Global Steel Use in Buildings and Infrastructure Is Rising

More than half the world’s steel is used in the construction of buildings and infrastructure.

Steel is the second most abundant material used in buildings, at 360 million tons in 2008 (Cullen, Allwood and Bambach 2012). It is perhaps the building material that is most associated with modernisation and is a cultural indicator of economic progress, given its role in developing infrastructure. Annual steel production in 2021 was 1,950 million metric tons, with current growth rates of around 3 per cent (World Steel Association 2022). Production is anticipated to increase substantially by 2030 (IEA 2020).
‍
Of the total iron and steel produced worldwide, 55 per cent goes into the built environment sector, split across buildings (33 per cent) and infrastructure (22 per cent) (Cullen, Allwood and Bambach 2012). In commercial and tall buildings, steel is used for the primary structure as well as to reinforce concrete. It is also used widely as the primary material for fitting out mechanical systems for heating, ventilation and cooling (HVAC).
‍
As a primary and preferred structural building material, steel combines tensile strength with low cost, but it can also come with a high human cost. There are many points of potential forced labour along the steel supply chain due to the hazardous conditions and lack of transparency, ranging from extraction and smelting to production, rolling and erecting (Grace Farms Foundation 2022).

Steel Is Emission Intensive, Driven by Blast Furnace Technology

Unless policies incentivise greater material efficiency, cost structures will favour using more material.

The iron and steel sector is energy and emissions intensive, accounting for 8 per cent of global final energy use and 7 per cent of direct energy-related CO2 emissions (IEA 2020). In steel production, most emissions are generated during three processes: when steel is produced from primary raw materials (using a blast furnace or basic oxygen furnace), when carbon is needed as a reducing agent (provided as coke derived from coal, releasing CO2) and from the energy used to heat the melt.
‍
A number of technical options exist for increasing the material efficiency of steel (thereby reducing use and overall emissions). These include: adopting lightweight design, reducing yield losses, diverting manufacturing scrap, re-using components, creating longer-life products and intensifying steel use (Allwood et al. 2013; Raabe, Tasan and Olivetti 2019). An example for extending the building lifetime is using galvanised steel for rebar in concrete, since galvanising protects the steel from corrosion and therefore avoiding the risk of failure. However, unless policies incentivise greater material efficiency, existing cost structures will tend to favour more material over less labour (Allwood 2013).
‍
There are two main approaches to reduce carbon emissions from steel production: 1) to continue to use carbon-based methods but to couple this with carbon capture technologies, and 2) to replace the carbon (coke) used in reduction, the chemical conversion of iron ore into pig iron, with alternative reductants such as hydrogen or direct electrolysis (Rissman et al. 2020). Moving to renewable energy sources in production offers the greatest potential to reduce the embodied carbon of steel (Raabe, Tasan and Olivetti 2019).
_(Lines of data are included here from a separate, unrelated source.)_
/-- The context of a firing that an image holds (R57, R367); its scalar state is the saved one where memory still holds that. -/
def State.readCtx (s : State) (part va : Nat) (saved : Option Ctx) : Ctx :=
  let v := fun n => s.imageWords part va (0x2400 + 128 * n) 16
  let sl := fun n => s.imageWords part va (0x3400 + 16 * n) 2
  let x := (ctxC s.time).recall (s.imageWords part va 0x2000 128) saved
  { x with
    regs := { x.regs with v := tabFrom 0 32 fun n => vecOfPairs (v n), vs := tabFrom 0 32 fun n => ((sl n).getD 1 0) ++ ((sl n).getD 0 0) }
    lost := (ridgesC.read (s.imageWords part va 0x480 32)).2
    pend := (List.range 11).filterMap fun i => readPend (s.imageWords part va (0x3680 + 192 * i) 24) }

/-- A stream of a restored actor: as it was saved where memory still holds its image, else as the image says (R150, R367). -/
def State.readStream (s : State) (part va k : Nat) (saved : Option Stream) : Stream :=
  let w := s.imageWords part va (0x1800 + 128 * k) 16
  match saved.filter fun t => t.ph != .closed && w == t.image with
  | some t => t
  | none => if w.all (· == 0) then .closed else Stream.ofImage w

/-- A mailbox read from its area, with the headers of its slots, which stand at its ring base in the LM window, and its join's rank map (R172, R367). -/
def State.readMb (s : State) (part va : Nat) (h : ImageHeader) (m : Nat) (saved : Option Mailbox) : Mailbox :=
  let w := s.imageWords part va (0x180 + 64 * m) 8
  let ranks := ranksC.read (s.imageWords part va (0x800 + 256 * m) 32)
  match saved.filter fun b => mbC.words 8 b == w && ranksC.words 32 b.rankMap == ranksC.words 32 ranks with
  | some b => b
  | none =>
    let b := mbC.read w
    let head := fun i => s.imageWords part va (imageBase (h.flags % 2 == 1) + b.base + 16 * i - h.lo * 8192) 2
    { b with
      join := b.join.map fun j => { j with ranks := ranks }
      slots := b.slots.map fun e =>
        let d : BitVec 128 := (head e.1).getD 1 0 ++ (head e.1).getD 0 0
        (e.1, { e.2 with header := d, src := d.setWidth 32, ord := !d.getLsbD 49, accepted := s.time }) }

/-- The actor of an image at its new place. -/
def State.readActor (s : State) (part va : Nat) (h : ImageHeader) (i : Option Image) : Actor :=
  let a := i.map (·.actor)
  let (csr, quads) := csrC.recall (s.imageWords part va 0x80 16) (a.map fun a => (a.csr, a.quads))
  { addr := h.addr, part := part, gang := h.gang, stage := (s.gangOf h.gang).elim 0 (·.stage), rank := h.rank
    csr := { csr with lo := BitVec.ofNat 7 h.lo, hi := BitVec.ofNat 7 h.hi, asgSlots := h.slots, asgArr := h.flags % 2 == 1 }
    mbs := tabFrom .disabled 8 fun m => s.readMb part va h m (a.map (·.mb m))
    tags := tabFrom .free 16 fun t => tagC.recall (s.imageWords part va (0x380 + 16 * t) 2) (a.map fun a => tget .free a.tags t)
    ridge := (ridgesC.read (s.imageWords part va 0x480 32)).1
    tlr := tabFrom .free 16 fun n => readTlr (s.imageWords part va (0x1000 + 128 * n) 16)
    pub := pubC.recall (s.imageWords part va 0x100 16) (a.map (·.pub))
    stopped := h.flags / 8 % 2 == 1, parking := false, fence := false, code := h.code, codeLen := h.codeLen, recAddr := h.recAddr, quads := quads }

/-! ## The checks of R368 -/

/-- Whether a register of a pending record exists (R50, R367). -/
def RegId.inRange : RegId → Bool
  | .g n | .v n => n < 32
  | .k n => n < 8
/-- Whether a pending record of an image is well formed (R57, R367). -/
def pendOk (w : List Word) : Bool := match readPend w with
  | none => w.all (· == 0)
  | some p => p.image.map (·.1) == w && p.reg.inRange && 1 ≤ p.left && p.left ≤ 8
/-- Whether the CSRs of an image hold values that the registers have (R283, R284, R346). -/
def ActorCsrs.ok (c : ActorCsrs) : Bool :=
  c.scb != 3 && c.sealctl &&& 0x00F8 == 0 && c.sealctl &&& 3 != 3 && c.seallog &&& 0xEFFFFF80000 == 0 && c.hi.toNat ≤ 71
/-- Whether a mailbox of an image has a configuration word that R171 permits. -/
def Mailbox.ok (b : Mailbox) : Bool := b.cfg.toNat / 8 % 64 == 0 && b.cfg.toNat / 2 ^ 14 % 8 ≤ 4
/-- Whether a TLR entry of an image is well formed (R318, R367). -/
def tlrOk (w : List Word) : Bool :=
  let t := readTlr w
  t.image.map (·.1) == w && (!t.used || recValid t.record)
/-- Whether a stream image of a context image is one that R150 permits, for a slot that the actor has. -/
def streamOk (mine : Bool) (w : List Word) : Bool := w.all (· == 0) || (mine && imageOk w && (w.getD 0 0).toNat % 16 < 14)

/-- Whether the areas of an image between its header and its window are well formed (R368): no reserved bit is set, and no value or index is out of range. -/
def State.areasOk (s : State) (part va : Nat) (h : ImageHeader) (i : Option Image) : Bool :=
  let at' := s.imageWords part va
  let a := i.map (·.actor)
  let arr := h.flags % 2 == 1
  let fir := h.flags / 2 % 2 == 1
  let none' := fun (o n : Nat) => (at' o n).all (· == 0)
  csrC.holds (at' 0x80 16) (a.map fun a => (a.csr, a.quads)) && (csrC.recall (at' 0x80 16) (a.map fun a => (a.csr, a.quads))).1.ok
    && pubC.holds (at' 0x100 16) (a.map (·.pub))
    && (List.range 8).all (fun m => mbC.holds (at' (0x180 + 64 * m) 8) (a.map (·.mb m)) && (mbC.read (at' (0x180 + 64 * m) 8)).ok)
    && (List.range 16).all (fun t => tagC.holds (at' (0x380 + 16 * t) 2) (a.map fun a => tget .free a.tags t))
    && ridgesC.holds (at' 0x480 32) (a.map fun a => (a.ridge, (i.bind (·.ctx)).elim [] (·.lost))) && none' 0x580 80
    && (List.range 16).all (fun n => tlrOk (at' (0x1000 + 128 * n) 16))
    && (List.range 16).all (fun k => streamOk (h.slots.getLsbD k) (at' (0x1800 + 128 * k) 16))
    && (if fir then (ctxC s.time).holds (at' 0x2000 128) (i.bind (·.ctx)) && (List.range 11).all (fun n => pendOk (at' (0x3680 + 192 * n) 24))
      else none' 0x2000 704 && none' 0x3680 264)
    && none' 0x3EC0 40
    && (if arr then opsC.holds (at' 0x3600 16) ((i.bind (·.arr)).map fun q => (q.ops, q.quadOps))
        && [0x4000, 0x10800].all (fun o => bankC.holds (at' (o + 51072) 16) none && (bankC.read (at' (o + 51072) 16)).1.2.2.2.1 != 3)
        && [0x1D000, 0x35400].all (fun o => (at' (o + 98560) 1).all (·.toNat ≤ 2) && none' (o + 98568) 95) && none' 0x4D800 256
      else none' 0x3600 16)

/-- The image at an address for a partition: its header, and what was remembered when it was saved; or the status that tells why not (R368). -/
def State.readImage (s : State) (part va : Nat) : Except Nat (ImageHeader × Option Image) :=
  if va % 8192 ≠ 0 then .error 2
  else if !s.rangeOk part va 8192 false then .error 3
  else
    let l := (s.distReads part va 16).getD []
    match (if l.all (fun g => syn g.1 g.2 == 0) then readHeader (l.map (·.1)) part else none) with
    | none => .error 2
    | some h =>
      let base := imageBase (h.flags % 2 == 1)
      if !s.rangeOk part va (base + (h.hi - h.lo) * 8192) false then .error 3
      else if ((s.distReads part va (base / 8)).getD []).any fun g => syn g.1 g.2 != 0 then .error 2
      else
        let i := s.dist.images.find? fun i => i.part == part && i.time == h.time && i.actor.addr == h.addr
        if s.areasOk part va h i then .ok (h, i) else .error 2

/-- Whether units lo to hi - 1 overlap units lo' to hi' - 1. -/
def unitsMeet (lo hi lo' hi' : Nat) : Bool := lo < hi' && lo' < hi

/-- Whether the resources that an image needs are free at index idx of a core (R368). -/
def Core.roomFor (n : Nat) (c : Core) (idx : Nat) (h : ImageHeader) : Bool :=
  let others := c.actors.filterMap fun e => e.2
  (c.actor idx).isNone && h.hi ≤ 64 + max h.ways c.m.ways && c.xbAddr ≤ h.lo * 8192
    && others.all (fun a => !unitsMeet h.lo h.hi a.csr.lo.toNat a.csr.hi.toNat && !unitsMeet 64 (64 + h.ways) a.csr.lo.toNat a.csr.hi.toNat
      && a.csr.asgSlots &&& h.slots == 0 && !(h.flags % 2 == 1 && a.csr.asgArr) && !overlaps h.code h.codeLen a.code a.codeLen)
    && !(h.flags % 2 == 1 && isEave n) && h.code + h.codeLen ≤ c.xbAddr && (h.flags / 2 % 2 == 0 || c.freeCtx.isSome)

/-- Whether an image of a quad's member finds the place of a whole quad (R190, R314): its position among the four cores, which belong to the
partition and have arrays that no other gang holds. -/
def State.quadRoom (s : State) (n : Nat) (h : ImageHeader) : Bool :=
  h.flags / 16 % 2 == 0 || (n % 4 == h.rank % 4 && (List.range 4).all fun i =>
    let m := n / 4 * 4 + i
    (s.part h.part).cores.contains m && (s.core m).actors.all fun e => match e.2 with
      | some a => !a.csr.asgArr || (a.part == h.part && a.gang == h.gang)
      | none => true)

/-- The state with the place of a gang member changed. -/
def State.moveMember (s : State) (a : Actor) (core idx : Nat) : State :=
  s.upGang a.gang fun g => { g with members := g.members.map fun m => if m.2.2 == a.addr then (core, idx, a.addr) else m }

/-- The tags of a gang of which a member was away when they released (R227). -/
def State.owedTo (s : State) (a : Actor) : List Nat := match s.gangOf a.gang with
  | some g => (List.range g.tags.length).filter fun t => (g.tags[t]?).any fun q => q.owed.contains a.addr
  | none => []
/-- The actor with the releases it missed (R227). -/
def Actor.releasedAt (a : Actor) (ts : List Nat) : Actor :=
  { a with ridge := a.ridge.mapIdx fun t q => if ts.contains t && q = .arrived then .released else q }
/-- The state in which a member has taken up the releases it missed. -/
def State.settleOwed (s : State) (a : Actor) : State :=
  s.upGang a.gang fun g => { g with tags := g.tags.map fun q => { q with owed := q.owed.filter (· != a.addr) } }

/-- The array with its operations issued by a context that a restore has placed, with its firing (R300, R370). -/
def Cim.moved (a : Cim) (owner : Option (Nat × Option Nat)) : Cim := { a with ops := a.ops.map fun o => { o with owner := if o.owner.isSome then owner else none } }

/-- A bank that an image holds at an offset, with whether b1 is active and QM (R313). -/
def State.readBank (s : State) (part va ofs : Nat) : Bank × Bool × Quad :=
  let l := (s.distReads part (va + ofs) 6400).getD []
  let ((pm, q4b, fmt, sp, ld), more) := bankC.read ((l.drop 6384).map (·.1))
  let b : Bank := { Bank.empty with fmt := fmt, sp := sp, ld := ld, pm := pm, q4b := q4b }
  let n := metaBytes fmt sp
  let m := l.drop (3072 + n / 8)
  ({ b with
      store := tabFrom 0 (96 * denseRows fmt) fun e => intOf b.width true (granElem l b.width e)
      pres := tabFrom 0 n fun i => BitVec.ofNat 8 (granElem (l.drop 3072) 8 i)
      scales := tabFrom 0 96 fun i => BitVec.ofNat 32 (granElem m 32 i)
      align := tabFrom (0, false) (alignCount fmt sp) fun i => (intOf 15 true (granElem (m.drop 48) 16 i), granElem (m.drop 48) 16 i / 2 ^ 15 == 1) }, more)
/-- A tile that an image holds at an offset (R313). -/
def State.readTileImage (s : State) (part va ofs : Nat) : Tile :=
  let l := (s.distReads part (va + ofs) 12416).getD []
  { z := tabFrom 0 (256 * 96) fun e => BitVec.ofNat 32 (granElem l 32 e)
    kind := BitVec.ofNat 2 (granElem (l.drop 12320) 64 0)
    pb := tabFrom false 2048 fun i => granElem (l.drop 12288) 1 i == 1 }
Figure 5.8 The time delay in the recycling of metals

The long lifetime of steel products has limited the amount of scrap available.

Note: Most metals have an average lifetime of around 20 years before they become available for recycling, and even longer when used in buildings. These long lifetimes combined with high growth rates in the past explain why metals will continue to be made primarily from virgin materials rather than from scrap. Source: UNEP 2011.

CIRCULAR STEEL

Making Steel From Scrap Will Reduce Emissions, But Recycling Rates Are Already High

Making steel from scrap saves 60-80% energy, but the scrap supply is limited.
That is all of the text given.